- [Try it] From the entries below, please output exactly the lines starting at the one containing "theorem State.setSeqEntry_seqEntry_ne (s" and ending at the one containing "c a).fuses = s.fuses := by", both included.

/---

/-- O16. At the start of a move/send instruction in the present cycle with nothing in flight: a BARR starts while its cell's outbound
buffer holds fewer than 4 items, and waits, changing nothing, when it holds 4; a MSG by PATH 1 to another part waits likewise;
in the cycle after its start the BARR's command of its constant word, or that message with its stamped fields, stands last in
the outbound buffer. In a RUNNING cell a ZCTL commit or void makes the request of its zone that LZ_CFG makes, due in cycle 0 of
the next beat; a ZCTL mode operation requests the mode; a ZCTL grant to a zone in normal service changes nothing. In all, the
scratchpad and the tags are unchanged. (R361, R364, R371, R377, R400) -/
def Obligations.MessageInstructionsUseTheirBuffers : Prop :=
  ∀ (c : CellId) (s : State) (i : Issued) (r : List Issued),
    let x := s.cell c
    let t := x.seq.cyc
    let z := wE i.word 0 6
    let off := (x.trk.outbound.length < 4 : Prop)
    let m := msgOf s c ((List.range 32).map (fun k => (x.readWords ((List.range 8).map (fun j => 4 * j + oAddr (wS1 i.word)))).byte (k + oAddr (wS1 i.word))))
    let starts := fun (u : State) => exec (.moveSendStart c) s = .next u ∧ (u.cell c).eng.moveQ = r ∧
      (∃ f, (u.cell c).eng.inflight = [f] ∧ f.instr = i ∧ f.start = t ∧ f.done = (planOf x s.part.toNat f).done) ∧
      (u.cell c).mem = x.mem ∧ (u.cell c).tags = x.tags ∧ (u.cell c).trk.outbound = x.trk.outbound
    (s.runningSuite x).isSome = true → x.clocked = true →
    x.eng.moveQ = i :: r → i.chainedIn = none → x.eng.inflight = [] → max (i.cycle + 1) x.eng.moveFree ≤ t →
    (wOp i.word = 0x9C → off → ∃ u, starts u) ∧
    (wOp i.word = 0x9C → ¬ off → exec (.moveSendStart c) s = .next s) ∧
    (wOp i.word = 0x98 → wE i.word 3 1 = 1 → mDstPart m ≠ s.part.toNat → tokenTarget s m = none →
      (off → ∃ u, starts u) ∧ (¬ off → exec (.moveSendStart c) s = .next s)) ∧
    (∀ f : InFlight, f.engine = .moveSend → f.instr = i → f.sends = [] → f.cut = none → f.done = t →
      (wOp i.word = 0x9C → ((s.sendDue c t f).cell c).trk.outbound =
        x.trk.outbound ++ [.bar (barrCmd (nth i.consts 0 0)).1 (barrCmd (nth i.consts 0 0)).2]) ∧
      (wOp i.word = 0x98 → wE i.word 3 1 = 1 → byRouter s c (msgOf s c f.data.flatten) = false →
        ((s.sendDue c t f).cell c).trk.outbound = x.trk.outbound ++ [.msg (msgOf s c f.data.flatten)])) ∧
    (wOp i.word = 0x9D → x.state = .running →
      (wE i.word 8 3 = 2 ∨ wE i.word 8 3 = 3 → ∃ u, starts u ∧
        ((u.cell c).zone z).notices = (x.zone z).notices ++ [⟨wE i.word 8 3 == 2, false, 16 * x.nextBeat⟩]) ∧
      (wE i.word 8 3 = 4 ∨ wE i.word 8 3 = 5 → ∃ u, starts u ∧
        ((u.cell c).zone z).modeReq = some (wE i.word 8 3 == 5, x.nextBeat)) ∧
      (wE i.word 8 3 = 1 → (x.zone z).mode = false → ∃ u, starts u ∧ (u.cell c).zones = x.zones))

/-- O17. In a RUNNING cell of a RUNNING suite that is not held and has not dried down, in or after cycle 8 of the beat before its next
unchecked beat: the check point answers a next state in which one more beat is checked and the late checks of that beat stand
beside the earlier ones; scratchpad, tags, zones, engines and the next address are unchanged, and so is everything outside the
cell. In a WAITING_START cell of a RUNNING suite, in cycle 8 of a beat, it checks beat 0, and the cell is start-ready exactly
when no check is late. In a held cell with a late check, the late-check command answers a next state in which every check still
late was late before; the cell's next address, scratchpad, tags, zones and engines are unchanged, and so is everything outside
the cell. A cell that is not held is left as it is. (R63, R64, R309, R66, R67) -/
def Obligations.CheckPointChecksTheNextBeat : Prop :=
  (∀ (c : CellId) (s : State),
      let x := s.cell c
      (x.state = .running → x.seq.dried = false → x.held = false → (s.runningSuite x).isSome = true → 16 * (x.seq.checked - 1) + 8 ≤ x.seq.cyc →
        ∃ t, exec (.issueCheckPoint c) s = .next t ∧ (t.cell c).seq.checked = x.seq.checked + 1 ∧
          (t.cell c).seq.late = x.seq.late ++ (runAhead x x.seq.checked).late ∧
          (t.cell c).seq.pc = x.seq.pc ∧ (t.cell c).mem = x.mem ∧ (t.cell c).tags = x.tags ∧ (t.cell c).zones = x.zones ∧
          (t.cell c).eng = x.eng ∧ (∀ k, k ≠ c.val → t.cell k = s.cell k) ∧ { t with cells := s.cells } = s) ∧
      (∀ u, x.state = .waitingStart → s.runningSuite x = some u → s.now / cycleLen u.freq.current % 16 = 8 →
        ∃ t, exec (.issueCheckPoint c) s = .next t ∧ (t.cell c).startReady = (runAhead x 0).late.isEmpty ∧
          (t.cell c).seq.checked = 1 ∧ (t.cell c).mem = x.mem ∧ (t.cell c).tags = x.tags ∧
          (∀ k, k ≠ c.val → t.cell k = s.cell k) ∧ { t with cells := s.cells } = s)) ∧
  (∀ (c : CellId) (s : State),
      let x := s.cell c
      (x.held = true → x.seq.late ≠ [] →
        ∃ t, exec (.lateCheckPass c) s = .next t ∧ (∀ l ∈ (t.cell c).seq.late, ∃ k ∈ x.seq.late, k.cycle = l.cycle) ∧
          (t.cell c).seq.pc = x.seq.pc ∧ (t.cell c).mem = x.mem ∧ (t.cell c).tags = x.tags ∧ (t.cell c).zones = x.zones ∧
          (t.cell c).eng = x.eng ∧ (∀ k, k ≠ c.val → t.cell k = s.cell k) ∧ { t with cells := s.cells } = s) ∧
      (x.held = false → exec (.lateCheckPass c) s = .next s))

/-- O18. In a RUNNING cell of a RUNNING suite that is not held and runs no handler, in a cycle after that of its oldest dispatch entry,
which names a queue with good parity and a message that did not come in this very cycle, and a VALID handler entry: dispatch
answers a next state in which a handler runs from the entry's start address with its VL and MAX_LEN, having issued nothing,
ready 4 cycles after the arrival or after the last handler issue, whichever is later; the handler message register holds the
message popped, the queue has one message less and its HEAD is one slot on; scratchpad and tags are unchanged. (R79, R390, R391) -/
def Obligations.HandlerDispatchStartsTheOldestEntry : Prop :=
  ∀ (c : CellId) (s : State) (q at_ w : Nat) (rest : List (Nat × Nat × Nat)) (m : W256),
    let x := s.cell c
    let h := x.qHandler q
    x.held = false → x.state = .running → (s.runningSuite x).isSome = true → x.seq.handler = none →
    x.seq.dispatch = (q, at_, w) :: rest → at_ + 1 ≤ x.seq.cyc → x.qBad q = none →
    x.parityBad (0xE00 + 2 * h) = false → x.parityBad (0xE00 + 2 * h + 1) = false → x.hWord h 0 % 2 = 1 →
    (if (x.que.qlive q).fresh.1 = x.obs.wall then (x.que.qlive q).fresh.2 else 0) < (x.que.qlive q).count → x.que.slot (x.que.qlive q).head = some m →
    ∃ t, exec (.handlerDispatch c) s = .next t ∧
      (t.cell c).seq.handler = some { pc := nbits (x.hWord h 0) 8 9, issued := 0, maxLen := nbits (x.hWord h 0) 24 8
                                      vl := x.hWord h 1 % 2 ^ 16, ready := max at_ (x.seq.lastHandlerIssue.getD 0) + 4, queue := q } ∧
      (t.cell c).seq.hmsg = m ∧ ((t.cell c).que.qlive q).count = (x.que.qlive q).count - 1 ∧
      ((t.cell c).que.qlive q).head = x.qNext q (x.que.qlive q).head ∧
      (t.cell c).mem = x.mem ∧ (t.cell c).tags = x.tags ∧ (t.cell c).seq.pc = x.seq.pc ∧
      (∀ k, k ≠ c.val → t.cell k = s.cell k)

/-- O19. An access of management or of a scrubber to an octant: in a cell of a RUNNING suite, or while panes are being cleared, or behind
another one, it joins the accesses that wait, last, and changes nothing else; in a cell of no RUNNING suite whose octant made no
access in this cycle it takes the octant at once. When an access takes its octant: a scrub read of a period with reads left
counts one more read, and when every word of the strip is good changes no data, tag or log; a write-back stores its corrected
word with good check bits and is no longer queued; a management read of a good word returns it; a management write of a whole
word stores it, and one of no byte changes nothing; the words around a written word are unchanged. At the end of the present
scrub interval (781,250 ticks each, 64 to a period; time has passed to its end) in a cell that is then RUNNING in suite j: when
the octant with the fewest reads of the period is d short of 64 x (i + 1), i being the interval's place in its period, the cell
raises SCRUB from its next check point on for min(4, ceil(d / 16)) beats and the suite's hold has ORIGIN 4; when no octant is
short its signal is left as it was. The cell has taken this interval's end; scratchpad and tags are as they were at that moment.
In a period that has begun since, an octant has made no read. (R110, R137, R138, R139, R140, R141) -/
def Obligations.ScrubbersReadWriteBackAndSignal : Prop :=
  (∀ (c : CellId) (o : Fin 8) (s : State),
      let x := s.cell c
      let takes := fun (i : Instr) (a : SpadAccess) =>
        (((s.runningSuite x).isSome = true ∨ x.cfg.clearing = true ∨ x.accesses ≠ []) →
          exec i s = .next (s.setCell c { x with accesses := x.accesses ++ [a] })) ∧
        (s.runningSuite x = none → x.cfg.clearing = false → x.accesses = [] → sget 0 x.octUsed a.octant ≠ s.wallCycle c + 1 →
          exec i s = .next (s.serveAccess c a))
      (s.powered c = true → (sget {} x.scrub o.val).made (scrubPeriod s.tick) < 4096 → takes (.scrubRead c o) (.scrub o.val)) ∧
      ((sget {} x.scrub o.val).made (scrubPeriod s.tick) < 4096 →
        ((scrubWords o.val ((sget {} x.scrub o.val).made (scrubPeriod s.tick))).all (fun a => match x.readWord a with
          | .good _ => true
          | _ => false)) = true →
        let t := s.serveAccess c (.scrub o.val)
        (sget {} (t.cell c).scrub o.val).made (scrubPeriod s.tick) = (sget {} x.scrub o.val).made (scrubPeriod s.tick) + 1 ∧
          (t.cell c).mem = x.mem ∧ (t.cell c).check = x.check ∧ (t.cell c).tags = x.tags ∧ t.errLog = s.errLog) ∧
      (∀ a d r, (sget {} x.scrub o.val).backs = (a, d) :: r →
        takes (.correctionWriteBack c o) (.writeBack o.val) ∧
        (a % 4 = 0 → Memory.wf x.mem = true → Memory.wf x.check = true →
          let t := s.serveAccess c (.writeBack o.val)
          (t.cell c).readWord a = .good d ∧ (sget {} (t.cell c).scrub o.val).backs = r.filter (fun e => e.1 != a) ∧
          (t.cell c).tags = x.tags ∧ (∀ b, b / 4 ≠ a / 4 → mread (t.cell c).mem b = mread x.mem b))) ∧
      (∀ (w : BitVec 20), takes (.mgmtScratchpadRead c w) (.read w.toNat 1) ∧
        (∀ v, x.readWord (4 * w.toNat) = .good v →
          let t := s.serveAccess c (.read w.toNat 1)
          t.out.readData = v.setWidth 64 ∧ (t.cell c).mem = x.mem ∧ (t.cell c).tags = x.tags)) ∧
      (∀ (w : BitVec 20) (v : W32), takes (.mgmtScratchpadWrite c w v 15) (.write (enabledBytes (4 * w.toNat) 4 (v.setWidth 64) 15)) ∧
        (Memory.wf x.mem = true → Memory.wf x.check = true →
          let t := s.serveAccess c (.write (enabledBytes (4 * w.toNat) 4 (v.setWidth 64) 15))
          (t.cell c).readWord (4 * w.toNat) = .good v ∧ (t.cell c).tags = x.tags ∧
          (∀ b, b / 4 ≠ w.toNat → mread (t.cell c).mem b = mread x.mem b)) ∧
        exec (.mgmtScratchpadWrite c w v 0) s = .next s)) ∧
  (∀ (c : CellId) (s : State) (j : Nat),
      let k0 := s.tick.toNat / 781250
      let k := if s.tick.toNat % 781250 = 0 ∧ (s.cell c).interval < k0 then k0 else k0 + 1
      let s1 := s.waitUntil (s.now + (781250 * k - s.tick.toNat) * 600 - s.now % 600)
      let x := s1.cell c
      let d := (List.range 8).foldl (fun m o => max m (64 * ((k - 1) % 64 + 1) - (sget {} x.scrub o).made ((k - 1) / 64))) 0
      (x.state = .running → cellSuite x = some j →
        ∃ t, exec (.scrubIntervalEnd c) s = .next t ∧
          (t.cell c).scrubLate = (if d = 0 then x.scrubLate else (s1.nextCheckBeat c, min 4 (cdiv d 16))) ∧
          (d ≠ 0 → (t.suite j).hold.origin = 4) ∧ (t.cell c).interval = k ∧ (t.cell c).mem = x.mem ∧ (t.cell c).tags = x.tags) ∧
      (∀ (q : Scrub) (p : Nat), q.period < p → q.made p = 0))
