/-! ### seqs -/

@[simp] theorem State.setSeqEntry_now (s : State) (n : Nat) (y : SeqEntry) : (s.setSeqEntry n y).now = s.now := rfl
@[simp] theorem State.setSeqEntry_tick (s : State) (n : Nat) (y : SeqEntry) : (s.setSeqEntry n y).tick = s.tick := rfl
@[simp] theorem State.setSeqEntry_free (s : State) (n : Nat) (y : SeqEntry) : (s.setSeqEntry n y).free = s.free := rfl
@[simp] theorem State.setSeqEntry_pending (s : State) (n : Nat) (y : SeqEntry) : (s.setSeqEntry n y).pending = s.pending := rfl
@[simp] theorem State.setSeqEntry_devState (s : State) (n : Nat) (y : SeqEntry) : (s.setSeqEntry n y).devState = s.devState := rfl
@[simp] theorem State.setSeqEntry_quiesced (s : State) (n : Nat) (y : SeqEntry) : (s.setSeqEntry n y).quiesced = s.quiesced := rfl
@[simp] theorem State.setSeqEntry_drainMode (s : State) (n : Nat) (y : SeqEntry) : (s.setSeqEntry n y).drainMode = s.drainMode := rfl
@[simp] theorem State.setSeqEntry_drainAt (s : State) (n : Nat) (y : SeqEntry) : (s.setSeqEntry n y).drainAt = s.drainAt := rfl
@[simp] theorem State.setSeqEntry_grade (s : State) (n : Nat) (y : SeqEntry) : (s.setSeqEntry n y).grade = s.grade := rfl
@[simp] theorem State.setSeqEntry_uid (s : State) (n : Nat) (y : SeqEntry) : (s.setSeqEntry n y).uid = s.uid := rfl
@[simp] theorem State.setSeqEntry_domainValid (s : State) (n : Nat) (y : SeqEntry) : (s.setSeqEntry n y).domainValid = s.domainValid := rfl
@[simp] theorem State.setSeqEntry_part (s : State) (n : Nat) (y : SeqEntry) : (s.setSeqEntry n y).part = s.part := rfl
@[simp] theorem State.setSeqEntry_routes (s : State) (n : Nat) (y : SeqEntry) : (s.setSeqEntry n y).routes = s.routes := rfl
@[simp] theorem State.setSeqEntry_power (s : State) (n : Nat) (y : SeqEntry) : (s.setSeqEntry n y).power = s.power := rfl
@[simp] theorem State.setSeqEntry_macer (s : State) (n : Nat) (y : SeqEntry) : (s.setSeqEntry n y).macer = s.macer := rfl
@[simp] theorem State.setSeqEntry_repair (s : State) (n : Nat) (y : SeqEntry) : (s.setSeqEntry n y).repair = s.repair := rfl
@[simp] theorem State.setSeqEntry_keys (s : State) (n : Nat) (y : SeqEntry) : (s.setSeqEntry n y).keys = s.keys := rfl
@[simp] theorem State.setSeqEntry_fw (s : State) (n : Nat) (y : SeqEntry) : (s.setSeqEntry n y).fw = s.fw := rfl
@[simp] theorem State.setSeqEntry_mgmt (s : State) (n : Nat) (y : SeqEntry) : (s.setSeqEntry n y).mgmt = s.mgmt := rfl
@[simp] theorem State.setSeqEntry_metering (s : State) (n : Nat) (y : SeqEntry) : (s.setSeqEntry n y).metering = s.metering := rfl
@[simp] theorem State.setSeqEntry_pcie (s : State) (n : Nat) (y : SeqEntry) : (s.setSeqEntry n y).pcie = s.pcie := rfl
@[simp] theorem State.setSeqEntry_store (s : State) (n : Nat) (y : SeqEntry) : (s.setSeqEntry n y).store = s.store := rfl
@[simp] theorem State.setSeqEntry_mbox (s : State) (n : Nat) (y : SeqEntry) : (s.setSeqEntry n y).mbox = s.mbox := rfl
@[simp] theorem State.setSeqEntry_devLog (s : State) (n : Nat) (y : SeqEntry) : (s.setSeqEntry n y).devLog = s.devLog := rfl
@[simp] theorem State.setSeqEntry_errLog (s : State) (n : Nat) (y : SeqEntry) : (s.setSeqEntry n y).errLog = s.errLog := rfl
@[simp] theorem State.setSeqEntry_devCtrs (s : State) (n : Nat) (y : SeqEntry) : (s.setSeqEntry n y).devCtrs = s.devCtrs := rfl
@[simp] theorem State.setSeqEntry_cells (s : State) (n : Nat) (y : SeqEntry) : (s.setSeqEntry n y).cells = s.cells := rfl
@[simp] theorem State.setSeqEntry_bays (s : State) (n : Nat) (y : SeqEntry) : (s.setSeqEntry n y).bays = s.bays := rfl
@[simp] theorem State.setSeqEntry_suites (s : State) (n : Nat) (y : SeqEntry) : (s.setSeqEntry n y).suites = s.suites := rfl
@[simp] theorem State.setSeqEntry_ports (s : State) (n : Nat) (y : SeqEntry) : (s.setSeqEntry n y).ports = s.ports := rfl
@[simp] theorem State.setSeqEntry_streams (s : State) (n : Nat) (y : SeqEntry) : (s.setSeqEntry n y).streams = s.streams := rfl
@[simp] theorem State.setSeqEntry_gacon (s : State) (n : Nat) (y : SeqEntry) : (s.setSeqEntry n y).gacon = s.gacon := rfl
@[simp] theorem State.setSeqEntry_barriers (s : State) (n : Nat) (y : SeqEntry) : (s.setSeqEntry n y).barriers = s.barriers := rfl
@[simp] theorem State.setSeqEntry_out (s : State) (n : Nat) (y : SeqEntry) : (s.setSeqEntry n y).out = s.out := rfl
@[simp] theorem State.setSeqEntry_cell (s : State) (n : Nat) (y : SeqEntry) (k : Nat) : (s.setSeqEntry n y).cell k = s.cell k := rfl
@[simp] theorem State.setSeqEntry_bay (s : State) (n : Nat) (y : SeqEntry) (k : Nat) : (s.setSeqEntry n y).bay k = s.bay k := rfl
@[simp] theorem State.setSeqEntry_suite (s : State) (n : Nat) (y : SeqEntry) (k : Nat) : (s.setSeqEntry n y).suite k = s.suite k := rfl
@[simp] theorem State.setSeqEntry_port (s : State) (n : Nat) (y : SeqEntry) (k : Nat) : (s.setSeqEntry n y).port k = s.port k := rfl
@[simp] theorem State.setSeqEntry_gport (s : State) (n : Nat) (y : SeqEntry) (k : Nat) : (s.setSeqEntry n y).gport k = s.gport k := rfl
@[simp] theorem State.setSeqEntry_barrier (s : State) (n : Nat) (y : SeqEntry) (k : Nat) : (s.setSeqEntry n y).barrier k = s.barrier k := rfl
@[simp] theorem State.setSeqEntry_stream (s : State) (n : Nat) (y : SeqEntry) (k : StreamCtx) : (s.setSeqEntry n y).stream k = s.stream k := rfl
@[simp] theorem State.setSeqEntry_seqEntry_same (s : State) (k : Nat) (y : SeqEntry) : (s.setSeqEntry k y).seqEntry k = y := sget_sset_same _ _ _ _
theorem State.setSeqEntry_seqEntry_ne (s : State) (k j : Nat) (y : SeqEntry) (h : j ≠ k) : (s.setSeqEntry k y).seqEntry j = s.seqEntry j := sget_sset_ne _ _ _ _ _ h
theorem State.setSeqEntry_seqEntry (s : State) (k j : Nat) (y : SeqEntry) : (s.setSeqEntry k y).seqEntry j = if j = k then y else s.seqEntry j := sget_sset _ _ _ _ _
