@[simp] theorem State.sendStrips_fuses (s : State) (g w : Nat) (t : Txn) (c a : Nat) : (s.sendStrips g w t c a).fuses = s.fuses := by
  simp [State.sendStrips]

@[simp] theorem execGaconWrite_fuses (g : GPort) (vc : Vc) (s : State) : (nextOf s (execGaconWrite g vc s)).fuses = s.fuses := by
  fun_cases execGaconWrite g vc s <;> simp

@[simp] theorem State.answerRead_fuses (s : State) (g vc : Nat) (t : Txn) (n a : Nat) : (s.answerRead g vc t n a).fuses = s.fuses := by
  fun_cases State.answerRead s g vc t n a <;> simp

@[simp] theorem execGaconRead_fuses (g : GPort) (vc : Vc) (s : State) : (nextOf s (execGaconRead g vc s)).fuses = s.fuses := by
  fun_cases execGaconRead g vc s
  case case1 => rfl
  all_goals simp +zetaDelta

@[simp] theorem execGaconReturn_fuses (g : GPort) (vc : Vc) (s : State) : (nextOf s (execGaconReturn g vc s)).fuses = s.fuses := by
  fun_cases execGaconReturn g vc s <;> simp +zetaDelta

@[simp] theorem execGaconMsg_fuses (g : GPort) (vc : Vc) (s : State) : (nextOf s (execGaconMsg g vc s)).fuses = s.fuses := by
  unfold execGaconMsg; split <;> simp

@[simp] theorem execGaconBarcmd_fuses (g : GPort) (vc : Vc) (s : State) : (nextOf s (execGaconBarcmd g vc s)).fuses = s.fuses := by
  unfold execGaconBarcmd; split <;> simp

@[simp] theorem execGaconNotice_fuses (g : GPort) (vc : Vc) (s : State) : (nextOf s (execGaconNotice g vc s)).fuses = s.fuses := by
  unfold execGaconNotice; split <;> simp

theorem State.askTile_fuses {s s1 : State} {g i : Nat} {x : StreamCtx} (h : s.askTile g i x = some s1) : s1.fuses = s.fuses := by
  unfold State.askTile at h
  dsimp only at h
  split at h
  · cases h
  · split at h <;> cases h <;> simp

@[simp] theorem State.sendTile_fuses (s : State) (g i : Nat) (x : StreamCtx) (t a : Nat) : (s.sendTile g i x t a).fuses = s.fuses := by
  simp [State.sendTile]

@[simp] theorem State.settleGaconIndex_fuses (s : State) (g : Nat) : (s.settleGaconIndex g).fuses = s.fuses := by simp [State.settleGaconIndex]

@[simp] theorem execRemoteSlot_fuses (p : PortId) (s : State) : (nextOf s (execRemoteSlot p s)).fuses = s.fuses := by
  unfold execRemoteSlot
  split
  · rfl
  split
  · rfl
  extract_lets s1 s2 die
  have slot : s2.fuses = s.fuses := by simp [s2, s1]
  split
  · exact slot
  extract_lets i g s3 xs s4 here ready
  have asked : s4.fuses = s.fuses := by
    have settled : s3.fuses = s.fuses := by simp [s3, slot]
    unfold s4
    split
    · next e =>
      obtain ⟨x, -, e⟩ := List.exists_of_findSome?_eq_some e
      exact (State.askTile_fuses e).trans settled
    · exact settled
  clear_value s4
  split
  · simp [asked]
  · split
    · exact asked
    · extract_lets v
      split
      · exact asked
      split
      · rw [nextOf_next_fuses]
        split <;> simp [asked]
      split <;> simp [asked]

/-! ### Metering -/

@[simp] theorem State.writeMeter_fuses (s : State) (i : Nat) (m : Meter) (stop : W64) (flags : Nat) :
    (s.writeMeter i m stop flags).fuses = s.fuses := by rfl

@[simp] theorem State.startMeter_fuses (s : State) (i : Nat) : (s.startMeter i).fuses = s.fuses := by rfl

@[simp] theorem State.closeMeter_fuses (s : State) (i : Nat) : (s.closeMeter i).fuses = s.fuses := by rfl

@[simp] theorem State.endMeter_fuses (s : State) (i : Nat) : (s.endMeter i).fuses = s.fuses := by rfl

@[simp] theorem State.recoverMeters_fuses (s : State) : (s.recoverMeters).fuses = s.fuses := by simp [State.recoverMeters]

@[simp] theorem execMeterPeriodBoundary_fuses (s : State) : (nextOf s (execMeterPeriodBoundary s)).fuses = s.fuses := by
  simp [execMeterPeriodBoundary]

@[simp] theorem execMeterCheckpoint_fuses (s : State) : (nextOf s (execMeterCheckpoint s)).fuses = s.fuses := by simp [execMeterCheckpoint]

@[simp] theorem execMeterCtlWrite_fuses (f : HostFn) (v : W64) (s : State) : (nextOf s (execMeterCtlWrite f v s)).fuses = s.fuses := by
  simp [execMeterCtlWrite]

\---

- [Response to this exercise]
theorem State.setSeqEntry_seqEntry_ne (s : State) (k j : Nat) (y : SeqEntry) (h : j ≠ k) : (s.setSeqEntry k y).seqEntry j = s.seqEntry j := sget_sset_ne _ _ _ _ _ h
theorem State.setSeqEntry_seqEntry (s : State) (k j : Nat) (y : SeqEntry) : (s.setSeqEntry k y).seqEntry j = if j = k then y else s.seqEntry j := sget_sset _ _ _ _ _
@[simp] theorem State.sendStrips_fuses (s : State) (g w : Nat) (t : Txn) (c a : Nat) : (s.sendStrips g w t c a).fuses = s.fuses := by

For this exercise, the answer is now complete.